Monday, Nov. 03, 1947

Overalls & Ermine

For a moment last week the drab machinery of British government was once again clothed in fancy dress. Against a misty background that might have been borrowed from Gilbert & Sullivan's lolanthe, the towers of Westminster stood pale and blue. Before them, brightly uniformed guardsmen strutted to the music of proud tarantaras. Royal Artillerymen in bearskins and tunics heavy with gold fired salutes from the park, while cavalrymen with gleaming, upraised sabers marched jet black steeds. From Buckingham Palace in gilded coaches came Their Majesties, King George, Queen Elizabeth and Princess Elizabeth, to open the third session of Parliament under the Labor Government.

Crowds lined the streets to watch the royal procession, and in the ornate House of Lords befurred peeresses, morning-coated peers and Members of Parliament bowed as the King took his place in. front of a row of bewigged law lords in scarlet and ermine. But when the King stood up to deliver his official speech, beneath the royal panoply the overalls of Labor were plainly visible.

In the speech (ghosted, according to hardened precedent, by his Government ministers), King George outlined parliamentary plans for the coming year. They included routine hopes for increased production and exports, plans to cut the armed forces, to grant independence to Burma, to nationalize the gas industry, and to revamp the criminal code. Tucked in among the expected announcements was one bombshell sentence which hit Tory, peer and commoner alike. "Legislation," said the King in his slightly halting voice, "will be introduced to amend the Parliament Act, 1911."

Wing Clipping. It was the opening shot in Labor's campaign to clip the wings of the House of Lords. As Prime Minister Attlee explained to the House of Commons later, the 1911 act prevented the Lords from holding up "money bills" introduced in the House of Commons, but the Lords could still block any other legislation for a period of two years. Labor wanted the delaying power cut to one year. Attlee's main interest in the matter was to insure clear passage of Labor's forthcoming bill to nationalize iron and steel. From the Tory benches came a growl of fury. "A deliberate act of Socialist aggression," muttered Winston Churchill. (But he grinned when Attlee began quoting what Churchill, as a member of the Liberal Government in 1911, had said against the "formidable and even menacing" powers the Lords retained even after the 1911 act.)

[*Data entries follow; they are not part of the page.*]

-- ==== Sys2Proof/Decode.lean ====
section
/-!
DEFINITION. Decoding. The decoder is total: a 64-bit word is an instruction of its sequencer or ILLEGAL_OPCODE (R48 to
R57), a 32-bit word is a kernel instruction or none (R293). The encoder after it is written from the same tables.
-/

namespace Sys2Proof

/-! ### The word and its fields (R48, Table 3.1) -/

/-- The fields of F-R; the other formats join some of them. -/
structure Raw where
  op : BitVec 8
  fn : BitVec 8
  d : BitVec 8
  a : BitVec 8
  b : BitVec 8
  c : BitVec 8
  m : BitVec 16
  deriving DecidableEq, Repr, Inhabited

def rawOf (w : Word) : Raw :=
  ⟨w.extractLsb' 56 8, w.extractLsb' 48 8, w.extractLsb' 40 8, w.extractLsb' 32 8, w.extractLsb' 24 8,
    w.extractLsb' 16 8, w.extractLsb' 0 16⟩

/-- imm32 of F-I, F-J and F-L, the offset of F-M, bits [47:0] of F-S and F-Y. -/
def rawImm (r : Raw) : BitVec 32 := r.b ++ r.c ++ r.m
def rawOff (r : Raw) : BitVec 24 := r.c ++ r.m
def rawBits (r : Raw) : BitVec 48 := r.d ++ r.a ++ r.b ++ r.c ++ r.m

/-- `n` bits of a field from bit `lo` up. -/
def fld {w : Nat} (m : BitVec w) (lo n : Nat) : BitVec n := m.extractLsb' lo n

/-- The specifier a byte names (R50, Table 3.2). -/
def specOf (b : BitVec 8) : Spec :=
  if b.extractLsb' 6 2 = 0 then .x (b.getLsbD 5) (b.extractLsb' 0 5)
  else if b.extractLsb' 6 2 = 2 then (if b.getLsbD 5 then .t (b.extractLsb' 0 5) else .v (b.extractLsb' 0 5))
  else if b.extractLsb' 6 2 = 3 then .imm (b.extractLsb' 0 6)
  else if reservedByte b then .reserved b
  else
    match (b.extractLsb' 3 3).toNat with
    | 0 => .o (b.extractLsb' 0 3)
    | 1 => .l (b.extractLsb' 0 2)
    | 2 => .q (b.extractLsb' 0 2)
    | 3 => .k (b.extractLsb' 0 3)
    | 4 => .w (b.extractLsb' 0 1)
    | 5 => .acc (b.extractLsb' 0 1)
    | _ => if b.getLsbD 0 then .m else .bq

def rawD (r : Raw) : Spec := specOf r.d
def rawA (r : Raw) : Spec := specOf r.a
def rawB (r : Raw) : Spec := specOf r.b
def rawC (r : Raw) : Spec := specOf r.c

/-- The instruction, if its reserved fields hold 0 (R49, R57). -/
def whenOk (c : Bool) (i : Instr) : Option Instr := if c then some i else none

/-- Unused specifier fields, and the M bits of a mask, hold 0. -/
def unused (pos : List (BitVec 8)) (m mask : BitVec 16) : Bool := pos.all (fun b => decide (b = 0)) && decide (m &&& mask = 0)

/-! ### The groups of Table 3.3 -/

/-- OP 0x01. -/
def decSystem (r : Raw) : Option Instr :=
  match r.fn.toNat with
  | 0x00 => whenOk (unused [r.d, r.a, r.b, r.c] r.m 0xffff) (.nop)
  | 0x01 => whenOk (unused [r.a, r.b, r.c] r.m 0xf000) (.sget (rawD r) (fld r.m 0 12))
  | 0x02 => whenOk (unused [r.d, r.b, r.c] r.m 0xf000) (.sset (fld r.m 0 12) (rawA r))
  | 0x03 => whenOk (unused [r.d, r.a] r.m 0) (.live (rawImm r))
  | 0x04 => whenOk (unused [r.d, r.a, r.b, r.c] r.m 0x8000) (.trap (fld r.m 0 15))
  | 0x05 => whenOk (unused [r.d, r.a, r.b, r.c] r.m 0x8000) (.brk (fld r.m 0 15))
  | _ => none
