-- ==== Sys2Proof/Machine/Num.lean ====
section
/-!
DEFINITION. Number formats, the two rounding functions, conversion with saturation, MX scales, the transcendental
functions and the fixed summation orders (R22 to R45). Exact values are rationals; every narrowing goes through
`convert`.
-/

namespace Sys2Proof.Machine

/-- The type of a 4-bit code (Table 2.1). -/
def tyOfCode (c : BitVec 4) : ETy :=
  match c.toNat with
  | 0 => .none | 1 => .i8 | 2 => .n8 | 3 => .i16 | 4 => .n16 | 5 => .i32 | 6 => .n32 | 7 => .i64
  | 8 => .f4e2m1 | 9 => .f8e4m3 | 10 => .f8e5m2 | 11 => .bf16 | 12 => .f16 | 13 => .f32 | 14 => .cbx
  | _ => .reserved

/-- The code of a type (Table 2.1). -/
def tyCode : ETy → BitVec 4
  | .none => 0 | .i8 => 1 | .n8 => 2 | .i16 => 3 | .n16 => 4 | .i32 => 5 | .n32 => 6 | .i64 => 7
  | .f4e2m1 => 8 | .f8e4m3 => 9 | .f8e5m2 => 10 | .bf16 => 11 | .f16 => 12 | .f32 => 13 | .cbx => 14
  | .reserved => 15

/-- Width in bits; 0 for the types that hold no value (Table 2.1). -/
def tyWidth : ETy → Nat
  | .none | .reserved => 0
  | .f4e2m1 => 4
  | .i8 | .n8 | .f8e4m3 | .f8e5m2 | .cbx => 8
  | .i16 | .n16 | .bf16 | .f16 => 16
  | .i32 | .n32 | .f32 => 32
  | .i64 => 64

def tySigned : ETy → Bool
  | .i8 | .i16 | .i32 | .i64 => true
  | _ => false

def tyUnsigned : ETy → Bool
  | .n8 | .n16 | .n32 => true
  | _ => false

def tyInt (t : ETy) : Bool := tySigned t || tyUnsigned t

def tyFloat : ETy → Bool
  | .f4e2m1 | .f8e4m3 | .f8e5m2 | .bf16 | .f16 | .f32 => true
  | _ => false

/-- Types an operation can take as numbers: all of Table 2.1 but none, cbx and the reserved code. -/
def tyNumeric (t : ETy) : Bool := tyInt t || tyFloat t

/-- Fraction bits of a floating-point type (Table 2.2). -/
def fracBits : ETy → Nat
  | .f32 => 23 | .bf16 => 7 | .f16 => 10 | .f8e4m3 => 3 | .f8e5m2 => 2 | .f4e2m1 => 1 | _ => 0

/-- Exponent bits of a floating-point type (Table 2.2). -/
def expBits : ETy → Nat
  | .f32 => 8 | .bf16 => 8 | .f16 => 5 | .f8e4m3 => 4 | .f8e5m2 => 5 | .f4e2m1 => 2 | _ => 0

/-- Exponent bias (Table 2.2). -/
def expBias : ETy → Int
  | .f32 => 127 | .bf16 => 127 | .f16 => 15 | .f8e4m3 => 7 | .f8e5m2 => 15 | .f4e2m1 => 1 | _ => 0

/-- The canonical NaN (Table 2.3). -/
def canonNaN : ETy → Nat
  | .f32 => 0x7FC00000 | .bf16 => 0x7FC0 | .f16 => 0x7E00 | .f8e4m3 => 0x7F | .f8e5m2 => 0x7E | _ => 0

/-- The power of two with an integer exponent. -/
def pow2 (e : Int) : Rat := if 0 ≤ e then ((2 ^ e.toNat : Nat) : Rat) else mkRat 1 (2 ^ (-e).toNat)

/-- The floor of the base-2 logarithm of a positive rational. -/
def ilog2 (q : Rat) : Int :=
  let e : Int := (q.num.natAbs.log2 : Int) - (q.den.log2 : Int)
  if pow2 e ≤ q then e else e - 1

def ratAbs (q : Rat) : Rat := if q < 0 then -q else q

/-- An exact real of the machine's arithmetic, an infinity or NaN (R25, R33). `neg` is the sign; a finite value that is
not zero has the sign of its number. -/
inductive FV where
  | nan
  | inf (neg : Bool)
  | fin (neg : Bool) (q : Rat)
  deriving DecidableEq, Repr, Inhabited

def fvOfInt (n : Int) : FV := .fin (decide (n < 0)) n
def fvOfRat (q : Rat) : FV := .fin (decide (q < 0)) q

def fvIsNaN : FV → Bool
  | .nan => true
  | _ => false

/-- The value of an encoding (R23, R24, Table 2.2). Bits at and above the type's width are ignored. -/
def valueOf (t : ETy) (w : Word) : FV :=
  let n := w.toNat % 2 ^ tyWidth t
  if tySigned t then fvOfInt (if 2 * n < 2 ^ tyWidth t then (n : Int) else (n : Int) - 2 ^ tyWidth t)
  else if tyFloat t then
    let f := n % 2 ^ fracBits t
    let e := n / 2 ^ fracBits t % 2 ^ expBits t
    let neg : Bool := decide (n / 2 ^ (fracBits t + expBits t) % 2 = 1)
    let top : Bool := decide (e = 2 ^ expBits t - 1)
    if t = .f8e4m3 && top && f = 7 then .nan
    else if top && (t = .f32 || t = .bf16 || t = .f16 || t = .f8e5m2) then
      if f = 0 then .inf neg else .nan
    else
      let mag : Rat := if e = 0 then f * pow2 (1 - expBias t - fracBits t)
        else ((2 ^ fracBits t + f : Nat) : Rat) * pow2 (e - expBias t - fracBits t)
      .fin neg (if neg then -mag else mag)
  else fvOfInt n

/-- The nearest integer to a rational that is not negative; a tie goes to the even integer, or up when `away`. -/
def nearest (away : Bool) (m : Rat) : Int :=
  let lo := m.floor
  let r := m - lo
  if r < mkRat 1 2 then lo
  else if mkRat 1 2 < r then lo + 1
  else if away || lo % 2 = 1 then lo + 1 else lo

/-- `RoundRNE` and, with `away`, `RoundRNA`, on the unbounded grid of a type (R33); a finite argument. -/
def roundGrid (away : Bool) (t : ETy) (q : Rat) : Rat :=
  let a := ratAbs q
  let r : Rat :=
    if a = 0 then 0
    else if tyFloat t then
      let u := max (ilog2 a) (1 - expBias t) - fracBits t
      (nearest away (a * pow2 (-u)) : Rat) * pow2 u
    else (nearest away a : Rat)
  if q < 0 then -r else r

/-- Bounds of the finite range (R23, Table 2.2). -/
def maxFinite (t : ETy) : Rat :=
  match t with
  | .f8e4m3 => 448
  | .f8e5m2 => 57344
  | .f4e2m1 => 6
  | .f32 => ((2 ^ 24 - 1 : Nat) : Rat) * pow2 104
  | .bf16 => ((2 ^ 8 - 1 : Nat) : Rat) * pow2 120
  | .f16 => 65504
  | t => if tySigned t then ((2 ^ (tyWidth t - 1) - 1 : Nat) : Rat) else ((2 ^ tyWidth t - 1 : Nat) : Rat)

def minFinite (t : ETy) : Rat :=
  if tyFloat t then -maxFinite t
  else if tySigned t then -((2 ^ (tyWidth t - 1) : Nat) : Rat) else 0

/-- The pattern of infinity of a type that has one. -/
def infBits (t : ETy) (neg : Bool) : Nat :=
  (2 ^ expBits t - 1) * 2 ^ fracBits t + if neg then 2 ^ (expBits t + fracBits t) else 0

/-- The pattern of a value on the grid and inside the finite range (R23, R24); `neg` gives a zero its sign. -/
def encodeOnGrid (t : ETy) (neg : Bool) (q : Rat) : Nat :=
  if tyFloat t then
    let a := ratAbs q
    let s := if neg || q < 0 then 2 ^ (expBits t + fracBits t) else 0
    if a = 0 then s
    else
      let e := max (ilog2 a) (1 - expBias t)
      let m := (a * pow2 (fracBits t - e)).floor.toNat
      if m < 2 ^ fracBits t then s + m
      else s + (e + expBias t).toNat * 2 ^ fracBits t + (m - 2 ^ fracBits t)
  else (q.num % (2 ^ tyWidth t : Nat)).toNat

/-- A pattern and the number of saturations that writing it counts (R36). -/
abbrev Conv := Word × Nat

/-- `SatCount` (R33). -/
def satCount (t : ETy) (pos : Bool) : Conv :=
  (BitVec.ofNat 64 (encodeOnGrid t (!pos) (if pos then maxFinite t else minFinite t)), 1)

/-- `Convert` with the rows of Table 2.5 (R33, R34). A conversion of an infinity from f8e5m2 to f8e5m2 follows that table
too: it saturates and counts, although R147 calls a conversion to the same type exact (log entry 71). Integer results are
patterns of the type's width. -/
def convert (v : FV) (t : ETy) : Conv :=
  let wide : Bool := t = .f32 || t = .bf16 || t = .f16
  match v with
  | .nan =>
    if wide || t = .f8e4m3 || t = .f8e5m2 then (BitVec.ofNat 64 (canonNaN t), 0)
    else if t = .f4e2m1 then (7, 1) else (0, 1)
  | .inf neg => if wide then (BitVec.ofNat 64 (infBits t neg), 0) else satCount t (!neg)
  | .fin neg q =>
    let y := roundGrid (decide (tyWidth t < 16)) t q
    if maxFinite t < y || y < minFinite t then
      if wide then (BitVec.ofNat 64 (infBits t (decide (y < 0))), 0) else satCount t (decide (0 < y))
    else (BitVec.ofNat 64 (encodeOnGrid t (neg || q < 0) y), 0)

/-- A scalar register's form of a value of a type (R98): integers extended by their sign or with zeros, floating point in
the low bits. -/
def scalarOf (t : ETy) (w : Word) : Word :=
  let n := w.toNat % 2 ^ tyWidth t
  if tySigned t && 2 ^ tyWidth t ≤ 2 * n then BitVec.ofInt 64 ((n : Int) - 2 ^ tyWidth t) else BitVec.ofNat 64 n

/-! ### Exact arithmetic (R35) -/

def fvNeg : FV → FV
  | .nan => .nan
  | .inf n => .inf (!n)
  | .fin n q => .fin (!n) (-q)

def fvAbs : FV → FV
  | .nan => .nan
  | .inf _ => .inf false
  | .fin _ q => .fin false (ratAbs q)

def fvIsNegZero : FV → Bool
  | .fin neg q => neg && q = 0
  | _ => false

/-- The exact sum of a list of values (R35). Of no value at all it is +0: so a K-group whose every position compression
dropped adds +0, whose sign R35 and R41 leave open (log entry 72). -/
def fvSum (l : List FV) : FV :=
  if l.any fvIsNaN then .nan
  else
    let pinf := l.contains (.inf false)
    let ninf := l.contains (.inf true)
    if pinf && ninf then .nan
    else if pinf then .inf false
    else if ninf then .inf true
    else
      let s : Rat := l.foldl (fun acc v => match v with | .fin _ q => acc + q | _ => acc) 0
      if s = 0 then .fin (!l.isEmpty && l.all fvIsNegZero) 0 else fvOfRat s

def fvAdd (a b : FV) : FV := fvSum [a, b]
def fvSub (a b : FV) : FV := fvSum [a, fvNeg b]

/-- The exact product (R35). -/
def fvMul (a b : FV) : FV :=
  match a, b with
  | .nan, _ => .nan
  | _, .nan => .nan
  | .inf n, .inf m => .inf (n != m)
  | .inf n, .fin m q => if q = 0 then .nan else .inf (n != (m || decide (q < 0)))
  | .fin m q, .inf n => if q = 0 then .nan else .inf (n != (m || decide (q < 0)))
  | .fin n p, .fin m q => .fin ((n || decide (p < 0)) != (m || decide (q < 0))) (p * q)

/-- Ordered comparison; a NaN compares with nothing, the two zeros are equal (R99). -/
def fvLt (a b : FV) : Bool :=
  match a, b with
  | .nan, _ => false
  | _, .nan => false
  | .inf n, .inf m => n && !m
  | .inf n, .fin _ _ => n
  | .fin _ _, .inf m => !m
  | .fin _ p, .fin _ q => decide (p < q)

def fvEq (a b : FV) : Bool :=
  match a, b with
  | .nan, _ => false
  | _, .nan => false
  | .inf n, .inf m => n == m
  | .fin _ p, .fin _ q => decide (p = q)
  | _, _ => false

def fvLe (a b : FV) : Bool := fvLt a b || fvEq a b

/-- Whether `a` comes before `b` when −0 is ordered below +0 (R99). -/
def fvBefore (a b : FV) : Bool :=
  fvLt a b || (fvEq a b && match a, b with | .fin n p, .fin m _ => decide (p = 0) && n && !m | _, _ => false)

/-- `fmin` and `fmax` (R99). -/
def fvMin (a b : FV) : FV := if fvIsNaN a || fvIsNaN b then .nan else if fvBefore b a then b else a
def fvMax (a b : FV) : FV := if fvIsNaN a || fvIsNaN b then .nan else if fvBefore a b then b else a

/-! ### Transcendental functions (R38)

Each result is exact, or a value between the same two neighbouring grid points as the exact one and on the same side of
their midpoint: 320 fraction bits with a sticky half (log entry 16). -/

def fixBits : Nat := 320

/-- Σ z^(2k+1)/(2k+1) for k from `k` on, `n` terms; `p` is z^(2k+1), `z2` is z², all times 2^320. -/
def atanhSum (z2 : Nat) : Nat → Nat → Nat → Nat → Nat
  | 0, _, _, acc => acc
  | n + 1, k, p, acc => atanhSum z2 n (k + 1) (p * z2 / 2 ^ fixBits) (acc + p / (2 * k + 1))

/-- ln of (1 + z)/(1 − z), times 2^320. -/
def twoAtanh (z : Nat) : Nat := 2 * atanhSum (z * z / 2 ^ fixBits) 110 0 z 0

def ln2Fix : Nat := twoAtanh (2 ^ fixBits / 3)

/-- Σ y^k / k!, times 2^320; `term` is y^k / k!. -/
def expSum (y : Nat) : Nat → Nat → Nat → Nat → Nat
  | 0, _, _, acc => acc
  | n + 1, k, term, acc => expSum y n (k + 1) (term * y / 2 ^ fixBits / (k + 1)) (acc + term)

def ratOfFix (n : Nat) : Rat := mkRat n (2 ^ fixBits)

/-- 2^q for a rational q; a result far outside every format's range is cut to a power of two that is outside too. -/
def exp2Rat (q : Rat) : Rat :=
  let n := q.floor
  if n < -400 then pow2 (-400)
  else if 400 < n then pow2 400
  else
    let f := q - n
    if f = 0 then pow2 n
    else
      let y := (f * (ln2Fix : Rat)).floor.toNat
      pow2 n * (ratOfFix (expSum y 80 0 (2 ^ fixBits) 0) + pow2 (-300))

/-- log2 of a positive rational. -/
def log2Rat (q : Rat) : Rat :=
  let e := ilog2 q
  let m := q * pow2 (-e)
  if m = 1 then e
  else
    let z := ((m - 1) / (m + 1) * pow2 fixBits).floor.toNat
    e + mkRat (twoAtanh z) ln2Fix

/-- The square root of a rational that is not negative, to more than 300 bits after its first. -/
def sqrtRat (q : Rat) : Rat :=
  let k : Nat := 640
  let n := (q * pow2 (2 * k)).floor.toNat
  let r := Nat.sqrt n
  if ((r * r : Nat) : Rat) = q * pow2 (2 * k) then mkRat r 1 * pow2 (-k)
  else (mkRat r 1 + mkRat 1 2) * pow2 (-k)

/-- Table 2.7, before the one rounding. -/
def fvExp2 : FV → FV
  | .nan => .nan
  | .inf neg => if neg then .fin false 0 else .inf false
  | .fin _ q => .fin false (exp2Rat q)

def fvLog2 : FV → FV
  | .nan => .nan
  | .inf neg => if neg then .nan else .inf false
  | .fin _ q => if q = 0 then .inf true else if q < 0 then .nan else fvOfRat (log2Rat q)

def fvRcp : FV → FV
  | .nan => .nan
  | .inf neg => .fin neg 0
  | .fin neg q => if q = 0 then .inf neg else fvOfRat (1 / q)

def fvRsqrt : FV → FV
  | .nan => .nan
  | .inf neg => if neg then .nan else .fin false 0
  | .fin neg q => if q = 0 then .inf neg else if q < 0 then .nan else .fin false (sqrtRat (1 / q))

def fvSqrt : FV → FV
  | .nan => .nan
  | .inf neg => if neg then .nan else .inf false
  | .fin neg q => if q = 0 then .fin neg 0 else if q < 0 then .nan else .fin false (sqrtRat q)

/-! ### MX scales (R28, R29, R39) -/

/-- The value an E8M0 scale multiplies by, or NaN (R28). -/
def scaleValue (b : Byte) : FV := if b = 0xFF then .nan else fvOfRat (pow2 ((b.toNat : Int) - 127))

/-- Emax of Table 2.4. -/
def mxEmax : ETy → Int
  | .f4e2m1 => 2 | .f8e4m3 => 8 | .f8e5m2 => 15 | _ => 0

/-- The value of an MX element before its scale (Table 2.4). -/
def mxElement (t : ETy) (w : Word) : FV :=
  if t = .i8 then fvMul (valueOf .i8 w) (fvOfRat (mkRat 1 64)) else valueOf t w

/-- The value of an MX element under its block's scale (R29); with no scale, the element's own value. -/
def mxValue (t : ETy) (scale : Option Byte) (w : Word) : FV :=
  match scale with
  | none => valueOf t w
  | some b => if b = 0xFF then .nan else fvMul (scaleValue b) (mxElement t w)

/-- `MxScale` (R39): the scale byte, the elements and the saturations counted. -/
def mxScale (x : List FV) (et : ETy) : Byte × List Word × Nat :=
  let bad := x.countP (fun v => match v with | .fin _ _ => false | _ => true)
  if bad ≠ 0 then (0xFF, x.map (fun _ => 0), bad)
  else
    let amax : Rat := x.foldl (fun acc v => match v with | .fin _ q => max acc (ratAbs q) | _ => acc) 0
    let X : Int := if amax = 0 then -127 else max (-127) (ilog2 amax - mxEmax et)
    let k : FV := fvOfRat (pow2 (-X) * if et = .i8 then 64 else 1)
    let es := x.map (fun v => convert (fvMul v k) et)
    (BitVec.ofInt 8 (X + 127), es.map Prod.fst, es.foldl (fun n c => n + c.2) 0)

/-! ### Summation orders (R40 to R45) -/

/-- `Combine` (R40). -/
def combine {α : Type} (op : α → α → α) (a b : Option α) : Option α :=
  match a, b with
  | none, b => b
  | a, none => a
  | some a, some b => some (op a b)

/-- One level of `Tree`: neighbours combined; the padding with Absent leaves a last odd element as it is. -/
def treeLevel {α : Type} (op : α → α → α) : List (Option α) → List (Option α)
  | a :: b :: r => combine op a b :: treeLevel op r
  | r => r

def treeLevels {α : Type} (op : α → α → α) : Nat → List (Option α) → List (Option α)
  | 0, l => l
  | n + 1, l => treeLevels op n (treeLevel op l)

/-- `Tree` (R40). -/
def tree {α : Type} (op : α → α → α) (l : List (Option α)) : Option α :=
  (treeLevels op (Nat.clog 2 l.length) l).head?.join

/-- An operation lifted to patterns that carry the saturations counted on the way. -/
def convOp (op : Word → Word → Conv) (a b : Conv) : Conv :=
  let r := op a.1 b.1
  (r.1, a.2 + b.2 + r.2)

/-- `SatInt32` (R41): the value and whether it saturated. -/
def satInt32 (v : Int) : Int × Nat :=
  if 2 ^ 31 - 1 < v then (2 ^ 31 - 1, 1) else if v < -(2 ^ 31) then (-(2 ^ 31), 1) else (v, 0)

/-- `FacetMerge` (R45): the home value and the holders' partials in slot order; an absent list leaves the home value. -/
def facetMerge (op : Word → Word → Word) (home : Word) (slots : List (Option Word)) : Word :=
  match tree op slots with
  | none => home
  | some m => op home m

/-- An f32 pattern's value. -/
def f32Val (w : Word) : FV := valueOf .f32 w

/-- An f32 result, rounded once. -/
def f32Of (v : FV) : Word := (convert v .f32).1

end Sys2Proof.Machine
end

The press was equally unsympathetic. "It is wholly out of accord with the decencies of constitutional usage," thundered the Times, "that suddenly, without cause or provocation ... a single party should . . . seek to diminish the remaining powers of the upper house for the purely cynical purpose of easing the passage of a single controversial measure." Other papers denounced Attlee for raising an issue certain to divide the nation at a time of crisis. Even the Archbishop of Canterbury (who, along with the Archbishop of York and 24 of the 41 Church of England Bishops, sits in the House of Lords) stepped into the fray. "Round this bone of contention," he said, "there will be a dogfight. The Government must have known . . . that the raising of this question . . . must divert the ... energy of the nation from its overwhelming task."

Outworn Methods. But despite the growling and snarling in press and Parliament, Britain's man-in-the-street seemed apathetic to the dogfight. He was more concerned with a speech by Economic Dictator Sir Stafford Cripps announcing yet another reduction in the living standard. Sugar was to go from ten to eight ounces a week. There would be no more U.S. tobacco. "If we allow our resources to be rapidly deflated, we will face the possibility of wholesale hunger and unemployment."

"We must not," Sir Stafford told the people of Britain, "let outworn methods of democracy, suitable perhaps for easier times, impose upon us delays that may well be fatal. It is easy enough, perhaps fatally too easy, to call for compulsions of every kind to cut short the methods of democratic consultation--but not in that way shall we save our fundamental freedoms enshrined in our democracy. . . . The question . . . is whether we as individuals can discipline ourselves to the task that lies before us or whether we are going to invite the harsh discipline of events to impose such dreaded solutions upon us."